▶ [Dataset records]

theorem witness_NopOnlyAdvances : opField 0x0001 = 0x0 ∧ (0x0001 : Word) ≠ 0x0000 ∧ (0x0001 : Word) ≠ 0x00E0 ∧
    (0x0001 : Word) ≠ 0x00EE := by decide
theorem witness_RetPopsOrUnderflows : State.reset.sp.val = 0 ∧ 0 < (withStack 1 0x20A State.reset).sp.val ∧
    0 < (withStack 16 0x20A State.reset).sp.val := by decide
/-- A jump to itself at the highest address it can be fetched from. -/
theorem witness_JpGoesToItsTarget : ∃ (nnn : Addr12) (s : State), s.status = .running ∧ s.outside.pending = [] ∧
    s.pc.toNat ≤ 0xFFE ∧ fetchedWord s = packNNN 0x1 nnn ∧ nnn.toNat = s.pc.toNat :=
  ⟨0xFFE, placed 0xFFE 0x1FFE State.reset, by decide⟩
theorem witness_CallPushesOrOverflows : (withStack 16 0x202 State.reset).sp.val = 16 ∧
    (withStack 15 0x202 State.reset).sp.val < 16 ∧ State.reset.sp.val < 16 := by decide
theorem witness_SkipsOnRegister : (0x1 : Nibble) ≠ 0x0 ∧ (0xF : Nibble) ≠ 0x0 := by decide
theorem witness_JpV0AddsV0 : ∃ (nnn : Addr12) (s : State), s.params.jpV0Implemented = false ∧
    s.status = .running ∧ s.pc.toNat ≤ 0xFFE ∧ fetchedWord s = packNNN 0xB nnn :=
  ⟨0xFFF, placed 0xFFE 0xBFFF (State.resetWith { Config.params with jpV0Implemented := false }), by decide⟩
theorem witness_RetUndoesCall : ∃ (nnn : Addr12) (s t u : State), s.sp.val = 15 ∧ exec (.call nnn) s = .next t ∧
    u.sp = t.sp ∧ u.stack = t.stack := ⟨0x300, withStack 15 0x202 State.reset, _, _, rfl, rfl, rfl, rfl⟩

/-- X other than VF, for ADD, SUB, SUBN, SHR and SHL. -/
theorem witness_AddRegistersWithCarry : (0xE : Nibble) ≠ 0xF := by decide
theorem witness_SubtractBothWays : (0x0 : Nibble) ≠ 0xF := by decide
theorem witness_ShiftsByOneBit : (0x7 : Nibble) ≠ 0xF := by decide
theorem witness_FlagWritersLeaveABit : ∃ (i : Instr) (s t : State), i.writesFlag = true ∧ exec i s = .next t ∧
    t.status = .running := ⟨.addReg 0xF 0xF, withV [(0xF, 0xFF)], _, rfl, rfl, rfl⟩
theorem witness_RndMasksAFreeByte : (0xFE : Byte).getLsbD 0 = false := by decide

/-- No rows wherever I points; the last row at 0xFFF; one row too many; I itself out of bounds. -/
theorem witness_DrawFlipsTheCoveredPixels_bounds :
    (0x0 : Nibble).toNat = 0 ∧ (State.reset.setIdx 0xFF1).idx.toNat + (0xF : Nibble).toNat ≤ 0x1000 ∧
    ((0x2 : Nibble).toNat ≠ 0 ∧ 0x1000 < (State.reset.setIdx 0xFFF).idx.toNat + (0x2 : Nibble).toNat) ∧
    ((0x1 : Nibble).toNat ≠ 0 ∧ 0x1000 < (State.reset.setIdx 0xFFFF).idx.toNat + (0x1 : Nibble).toNat) := by decide
/-- A state with a one-row sprite of two pixels at (63, 0), the pixel (0, 0) on. -/
def aboutToDraw : State :=
  { (bytesAt 0x300 [0xC0] (withV [(1, 63)])).setIdx 0x300 with disp := State.reset.disp.set 0 1 }
/-- A covered pixel, one that is not, and a pixel on before and off after (T71). -/
theorem witness_DrawFlipsTheCoveredPixels_pixels :
    SpriteCovers (spriteRows aboutToDraw 1) 63 0 0 0 ∧ ¬ SpriteCovers (spriteRows aboutToDraw 1) 63 0 5 5 ∧
    Display.pixel aboutToDraw.disp 0 0 = true ∧
    goesOn (exec (.drw 1 2 1) aboutToDraw) (fun t => !Display.pixel t.disp 0 0) = true := by
  refine ⟨⟨0, 1, by decide, by decide, by decide, by decide, by decide⟩, ?_, by decide, by decide⟩
  rintro ⟨r, c, h, _, _, _, hy⟩
  have : r < 1 := h
  omega
/-- No pixel on before, so none is turned off. -/
theorem witness_DrawFlipsTheCoveredPixels_no_collision : ∀ px py, px < 64 → py < 32 →
    Display.pixel State.reset.disp px py = true → Display.pixel Display.clear px py = true := by
  intro px py _ _ h
  rw [show State.reset.disp = Display.clear from rfl, Display.pixel_clear] at h
  cases h
theorem witness_DrawTwiceRestoresAndWraps :
    (0x1 : Nibble) ≠ 0xF ∧ (0x2 : Nibble) ≠ 0xF ∧ aboutToDraw.idx.toNat + (0x1 : Nibble).toNat ≤ 0x1000 ∧
    SpriteCovers (spriteRows aboutToDraw 1) 63 0 63 0 ∧ Display.pixel aboutToDraw.disp 63 0 = false := by
  refine ⟨by decide, by decide, by decide, ⟨0, 0, by decide, by decide, by decide, by decide, by decide⟩, by decide⟩
/-- x = 63, a clear display, a row whose columns 0 and 1 are set. -/
theorem witness_DrawTwiceRestoresAndWraps_wrap : ∃ s : State, 1 ≤ (0x1 : Nibble).toNat ∧
    s.idx.toNat + (0x1 : Nibble).toNat ≤ 0x1000 ∧ (s.getV 1).toNat % 64 = 63 ∧
    (∀ px py, Display.pixel s.disp px py = false) ∧ (s.byteAt s.idx.toNat).getLsbD (7 - 1) = true :=
  ⟨(bytesAt 0x300 [0xC0] (withV [(1, 63)])).setIdx 0x300, by decide, by decide, by decide,
    fun px py => Display.pixel_clear px py, by decide⟩
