-- ==== Sys2Proof/Machine/State.lean ====
section
/-! DEFINITION. The state of the core (R20 to R35), the ways a step can stop, and the state after power-on and reset. -/

namespace Sys2Proof.Machine

/-- The general registers (R20); `r7` is the stack pointer (R21). -/
structure Regs where
  r0 : Word
  r1 : Word
  r2 : Word
  r3 : Word
  r4 : Word
  r5 : Word
  r6 : Word
  r7 : Word
  deriving DecidableEq, Repr

/-- The four flags Zero, Negative, Carry, Overflow (R25). -/
structure Flags where
  z : Bool
  n : Bool
  c : Bool
  v : Bool
  deriving DecidableEq, Repr

/-- The memory array `mem[0..65535]` (R31, R40) as sparse bytes: word `a` is the bytes at 2a (low) and 2a + 1 (high), and a
byte that is not listed is 0 (R231). The byte layout cannot be seen inside the core (R42): log entry 31. -/
abbrev Memory := List Host.Cell

/-- How many bytes hold the 65536 words of the array. -/
def memoryBytes : Nat := 131072

/-- The one canonical form of a memory: addresses strictly rising, no byte equal to what an unlisted one reads as, and no
address outside the array. -/
abbrev Memory.wf (m : Memory) : Prop :=
  m.Pairwise (fun c d => c.1 < d.1) ∧ ∀ c ∈ m, c.2 ≠ 0#8 ∧ c.1 < memoryBytes

/-- The kinds of exception the hardware raises: one (R200, R202). -/
inductive ExceptionKind where
  | fatalOpcode
  deriving DecidableEq, Repr

/-- One entry of `Report`: (FatalOpcode, opcode, addr, w) of R201. -/
structure FaultReport where
  kind : ExceptionKind
  opcode : BitVec 5
  addr : Word
  word : Word
  deriving DecidableEq, Repr

/-- The whole state of the core, and the two output streams (R20 to R34). -/
structure State where
  /-- x[0]..x[7] (R20, R21) -/
  regs : Regs
  /-- the program counter, a word address (R23) -/
  pc : Word
  /-- Z, N, C, V (R25) -/
  flags : Flags
  /-- the halted flag: true is the state Halted (R27, R100) -/
  halted : Bool
  /-- the cycle counter (R28) -/
  cyc : BitVec 64
  /-- the memory array, the backing cells of the MMIO window included (R31, R40, R59) -/
  mem : Memory
  /-- the pending string request is set (R32) -/
  pendValid : Bool
  /-- the address of the pending string request (R32) -/
  pendAddr : Word
  /-- the console stream `Out`, oldest byte first (R33, R50) -/
  out : List Byte
  /-- the report list `Report`, oldest first (R33, R201, R204) -/
  report : List FaultReport
  deriving DecidableEq, Repr

/-- How the machine can stop without a next state. The exception FatalOpcode is not here: it is taken (R201). -/
inductive Fault where
  /-- Raised by the MMIO service step when a string print meets no zero word in the whole array: the scan never ends and the
  instruction never completes (R58, D27, U8). Safe: the hardware makes no further step either; log entry 27. -/
  | stringNeverEnds
  deriving DecidableEq, Repr

/-- What the model gives no meaning. -/
inductive Refusal where
  /-- Raised by an arm of `exec` whose instruction has no meaning yet; no arm does. Safe. -/
  | notModelled (mnemonic : String)
  /-- Raised by the host operation `load` when the image would run past the last address: "a load that would run past 0xFFFF
  is given no meaning and a model refuses it" (R235, U10). No instruction raises it. Safe; log entry 17. -/
  | loadPastEnd
  deriving DecidableEq, Repr

/-- The state after power-on, which is also the state after power-on and `reset()` (R35, R231): Running, all registers zero
but SP = 0xF000, pc = 0, flags clear, cycle counter 0, memory zero, nothing pending, both output streams empty. -/
def State.reset : State where
  regs := { r0 := 0, r1 := 0, r2 := 0, r3 := 0, r4 := 0, r5 := 0, r6 := 0, r7 := 0xF000 }
  pc := 0
  flags := { z := false, n := false, c := false, v := false }
  halted := false
  cyc := 0
  mem := []
  pendValid := false
  pendAddr := 0
  out := []
  report := []

end Sys2Proof.Machine
end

▶ [Problem description] In the entries above, find the line holding "structure FaultReport where" and the line holding "mem : Memory", then retype exactly those two lines and every line between them, and nothing else.

▶ [Answer for the task]
structure FaultReport where
  kind : ExceptionKind
  opcode : BitVec 5
  addr : Word
  word : Word
  deriving DecidableEq, Repr

/-- The whole state of the core, and the two output streams (R20 to R34). -/
structure State where
  /-- x[0]..x[7] (R20, R21) -/
  regs : Regs
  /-- the program counter, a word address (R23) -/
  pc : Word
  /-- Z, N, C, V (R25) -/
  flags : Flags
  /-- the halted flag: true is the state Halted (R27, R100) -/
  halted : Bool
  /-- the cycle counter (R28) -/
  cyc : BitVec 64
  /-- the memory array, the backing cells of the MMIO window included (R31, R40, R59) -/
  mem : Memory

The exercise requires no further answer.